BIRBIGLIA: No, no. As a matter of fact, I wasn't confident. And the first real pop of my balloon was the first time I performed some of this material at a college. It was fine. Like, I won't say, like, I bombed, but I was like, this is not connecting the same way it's connecting with, like, people in their late 20s and middle age. There was this realization. These people not only don't have kids - most of them; they don't even know anyone who has kids.
BIRBIGLIA: They don't even relate to the idea of even, like, you know, how could that even - you know...
SHAPIRO: Right, the anxieties of parenting are totally foreign to them.
BIRBIGLIA: Completely foreign.
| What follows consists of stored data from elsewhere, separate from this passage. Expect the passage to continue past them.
/-- Settles O40: the relation's sign is checked before the base's range, and relation 0 last. -/
theorem fieldConstructionWithRelation : Obligations.FieldConstructionWithRelation := by
  intro s b c
  refine ⟨execFldnewr_negative, execFldnewr_small, fun n rel hb hc htwo => ?_⟩
  have hexec : exec (.fldnewr b c) s = _ := execFldnewr_eq hb hc htwo
  rw [hexec]
  refine ⟨fun hn => ?_, fun hn hrel => ?_, fun hn hrel => ?_⟩
  · rw [if_pos (.inl hn), decide_eq_true hn]
  · rw [if_pos (.inr hrel), decide_eq_false hn]
  · rw [if_neg (not_or.mpr ⟨hn, not_not.mpr hrel⟩)]

end
end

section
/-!
PROOFS of the field family, second part: field arithmetic in prime mode (44_field R118 to R129) and
`FPOW` in both modes (R123). The commands that compute one value share their last phases (`fieldOp`), so
each of them is a fact about its pure function.
-/
namespace Sys2Proof.Machine

variable {w : Nat} {s : State w} {a : RegIdx}

/-! ### The commands that compute one value -/

/-- A command that needs a field, computes `x` and writes its answer, as the integer `toInt` gives, to
`X[a]`. -/
def fieldOp {α : Type} (s : State w) (a : RegIdx) (toInt : α → Int) (x : Alg α) : Result (State w) :=
  s.command do
    requireField s
    let v ← x
    commitX s a (toInt v)

theorem exec_fred (a b : RegIdx) (s : State) :
    exec (.fred a b) s = fieldOp s a Nat.cast (reduce s.field (s.readX b)) := rfl

theorem exec_fadd (a b c : RegIdx) (s : State) :
    exec (.fadd a b c) s = fieldOp s a Nat.cast (fAdd s.field (s.readX b) (s.readX c)) := rfl

theorem exec_fmul (a b c : RegIdx) (s : State) :
    exec (.fmul a b c) s = fieldOp s a Nat.cast (reduce s.field (s.readX b * s.readX c)) := rfl

theorem exec_fneg (a b : RegIdx) (s : State) :
    exec (.fneg a b) s = fieldOp s a id (fNeg s.field (s.readX b)) := rfl

theorem exec_finv (a b : RegIdx) (s : State) :
    exec (.finv a b) s = fieldOp s a Nat.cast (fInv s.field (s.readX b)) := rfl

theorem exec_fdiv (a b c : RegIdx) (s : State) :
    exec (.fdiv a b c) s = fieldOp s a Nat.cast (fDiv s.field (s.readX b) (s.readX c)) := rfl

section
variable {α : Type} {toInt : α → Int} (hfv : s.fv = true)
include hfv

/-- The field is there, so only the computation and the range of its result decide the end. -/
theorem fieldOp_of_field (x : Alg α) :
    fieldOp s a toInt x = s.command (x >>= fun v => commitX s a (toInt v)) := by
  rw [fieldOp, requireField, hfv, require_true, alg_ok_bind]

/-- A result that fits is written. -/
theorem fieldOp_ok {v : α} (hv : (toInt v).natAbs < 2 ^ w) :
    fieldOp s a toInt (.ok v) = .next (afterX s a (toInt v)) :=
  (fieldOp_of_field hfv _).trans (command_commitX hv)

theorem fieldOp_natCast_ok {v : Nat} (hv : v < 2 ^ w) :
    fieldOp s a Nat.cast (.ok v) = .next (afterX s a v) :=
  fieldOp_ok hfv (toInt := Nat.cast) hv

theorem fieldOp_raised (e : TypedError) :
    fieldOp s a toInt (.error (.raised e)) = .next (afterError s e.code) :=
  fieldOp_of_field hfv _

theorem fieldOp_fatal (c : FatalCause) :
    fieldOp s a toInt (.error (.fatal c)) = .next (afterFatal s c.code) :=
  fieldOp_of_field hfv _

end

/-! ### The pure functions on what `reduce` answers -/

section
variable {f : FieldCfg} {x y : Int} {r : Nat}

theorem fNeg_of_ok (h : reduce f x = .ok r) :
    fNeg f x = .ok (if r = 0 then 0 else (f.base : Int) - r) := by
  rw [fNeg, h]
  rfl

theorem fNeg_of_error {e : Stop} (h : reduce f x = .error e) : fNeg f x = .error e := by
  rw [fNeg, h]
  rfl

/-- 44_field R126: an operand that reduces to 0 has no inverse. -/
theorem fInv_of_zero (h : reduce f x = .ok 0) : fInv f x = .error (.raised .noInverse) := by
  rw [fInv, h]
  rfl

/-- 44_field R126: the Bézout coefficient of any other residue, reduced. -/
theorem fInv_of_ne_zero (h : reduce f x = .ok r) (hr : r ≠ 0) :
    fInv f x = reduce f (egcd r f.base).2.1 := by
  rw [fInv, h, alg_ok_bind, decide_eq_true hr, require_true, alg_ok_bind]

theorem fInv_of_error {e : Stop} (h : reduce f x = .error e) : fInv f x = .error e := by
  rw [fInv, h]
  rfl

/-- 44_field R128: the product with the inverse, reduced. -/
theorem fDiv_of_ok (h : fInv f y = .ok r) : fDiv f x y = reduce f (x * (r : Int)) := by
  rw [fDiv, h]
  rfl

/-- 44_field R128: a missing inverse is reported as a division by zero. -/
theorem fDiv_of_noInverse (h : fInv f y = .error (.raised .noInverse)) :
    fDiv f x y = .error (.raised .divisionByZero) := by
  rw [fDiv, h]
  rfl

theorem fDiv_of_fatal {c : FatalCause} (h : fInv f y = .error (.fatal c)) :
    fDiv f x y = .error (.fatal c) := by
  rw [fDiv, h]
  rfl

end

/-- `FINV` and `FDIV` of an operand that has no inverse. -/
theorem exec_inverse_of_noInverse {s : State} {c : RegIdx} (hfv : s.fv = true)
    (h : fInv s.field (s.readX c) = .error (.raised .noInverse)) (a b : RegIdx) :
    exec (.finv a c) s = .next (afterError s 4) ∧ exec (.fdiv a b c) s = .next (afterError s 5) := by
  rw [exec_finv, exec_fdiv, h, fDiv_of_noInverse h]
  exact ⟨fieldOp_raised hfv _, fieldOp_raised hfv _⟩

/-- `FINV` and `FDIV` of an operand whose inverse reduces a negative value in non-prime mode. -/
theorem exec_inverse_of_fatal {s : State} {c : RegIdx} (hfv : s.fv = true)
    (h : fInv s.field (s.readX c) = .error (.fatal .negativeNonPrimeReduce)) (a b : RegIdx) :
    exec (.finv a c) s = .next (afterFatal s 1) ∧ exec (.fdiv a b c) s = .next (afterFatal s 1) := by
  rw [exec_finv, exec_fdiv, h, fDiv_of_fatal h]
  exact ⟨fieldOp_fatal hfv _, fieldOp_fatal hfv _⟩

/-! ### Prime mode -/

/-- In prime mode `f_add` is `reduce` of the sum (44_field R120). -/
theorem fAdd_eq_reduce {f : FieldCfg} (h : f.prime = true) (x y : Int) :
    fAdd f x y = reduce f (x + y) := by
  rw [fAdd_prime h, reduce_prime h]

/-- In prime mode a command that reduces an integer writes its residue, which fits as `FBASE` does. -/
theorem fieldOp_reduce_prime (hfv : s.fv = true) (hfp : s.fp = true) (hb : 0 < s.fbase.toNat)
    (n : Int) : fieldOp s a Nat.cast (reduce s.field n) = .next (afterX s a (n % s.fbase.toNat)) := by
  obtain ⟨r, hr, hcast, hlt⟩ := reduce_prime_cast (f := s.field) hfp hb n
  have hfits : r < 2 ^ w := hlt.trans s.fbase.isLt
  rw [hr, fieldOp_natCast_ok hfv hfits, hcast]
  rfl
And so I called my agent and I said, hey, just book me at a ton of colleges because I want to...
SHAPIRO: Oh, wow. Interesting. So you leaned into that.
BIRBIGLIA: Yeah, I want to crack this.
SHAPIRO: Oh, that's so surprising.
BIRBIGLIA: I want to figure out - and so then that's when I came up with the metaphor that opens the show, which is I - it's sort of a - the opening is sort of a love letter to my couch...
BIRBIGLIA: ...And my relationship with my couch through my 20s.
(SOUNDBITE OF PLAY, "THE NEW ONE")
BIRBIGLIA: I was like, I'm a [expletive] man. I'm going to buy a [expletive] couch. And then I went to a department store, and I was like, wait - how much is it?
BIRBIGLIA: A thousand dollars? Is there going to be a sale? This is the sale? Do you think you might go out of business at some point? You are going out of business?
BIRBIGLIA: And then once I did that, college kids got on board...
SHAPIRO: Yeah. Right. Wow.
BIRBIGLIA: ...With this show that was about having a kid.
BIRBIGLIA: Which is - they don't know anything about.
SHAPIRO: Setting aside the content of the show for a minute, you've been off-Broadway a bunch of times.
SHAPIRO: This is your first time on Broadway.
SHAPIRO: Congratulations on that.
SHAPIRO: Does it feel different? What is different about it?
BIRBIGLIA: Well, I feel more exposed because it's so much more - so many more people.
SHAPIRO: Just like a bigger house, you mean - more seats.
BIRBIGLIA: Yeah. So it's like a, you know, thousand people a night or so. I don't know. I mean, it feels like mainstream in this way that I, like, never really aspired to be, yet it feels right because - I didn't mean for this to happen, but it has the most wide appeal in terms of, like, ages and types of people.
SHAPIRO: You mean this show compared to your other shows.
BIRBIGLIA: Yeah. So, like, I think, like - for example, it's like, 16-year-olds come sometimes with their parents and even the grandparents. The parents look at their kids like, see what we did?
BIRBIGLIA: And the kids look at their parents like, oh, you did that?
SHAPIRO: And did you feel that way about me?
BIRBIGLIA: And did you feel that way about me? Which is a real crazy thought.
SHAPIRO: Mike, thanks a lot for coming to the studio.
BIRBIGLIA: Thank you. Thanks for having me.
SHAPIRO: That's Mike Birbiglia from last year. His show "The New One" is no longer on Broadway but is available to stream on Netflix.
(SOUNDBITE OF SONG, "STAY UP LATE")
THE TALKING HEADS: (Singing) There he is, fast asleep.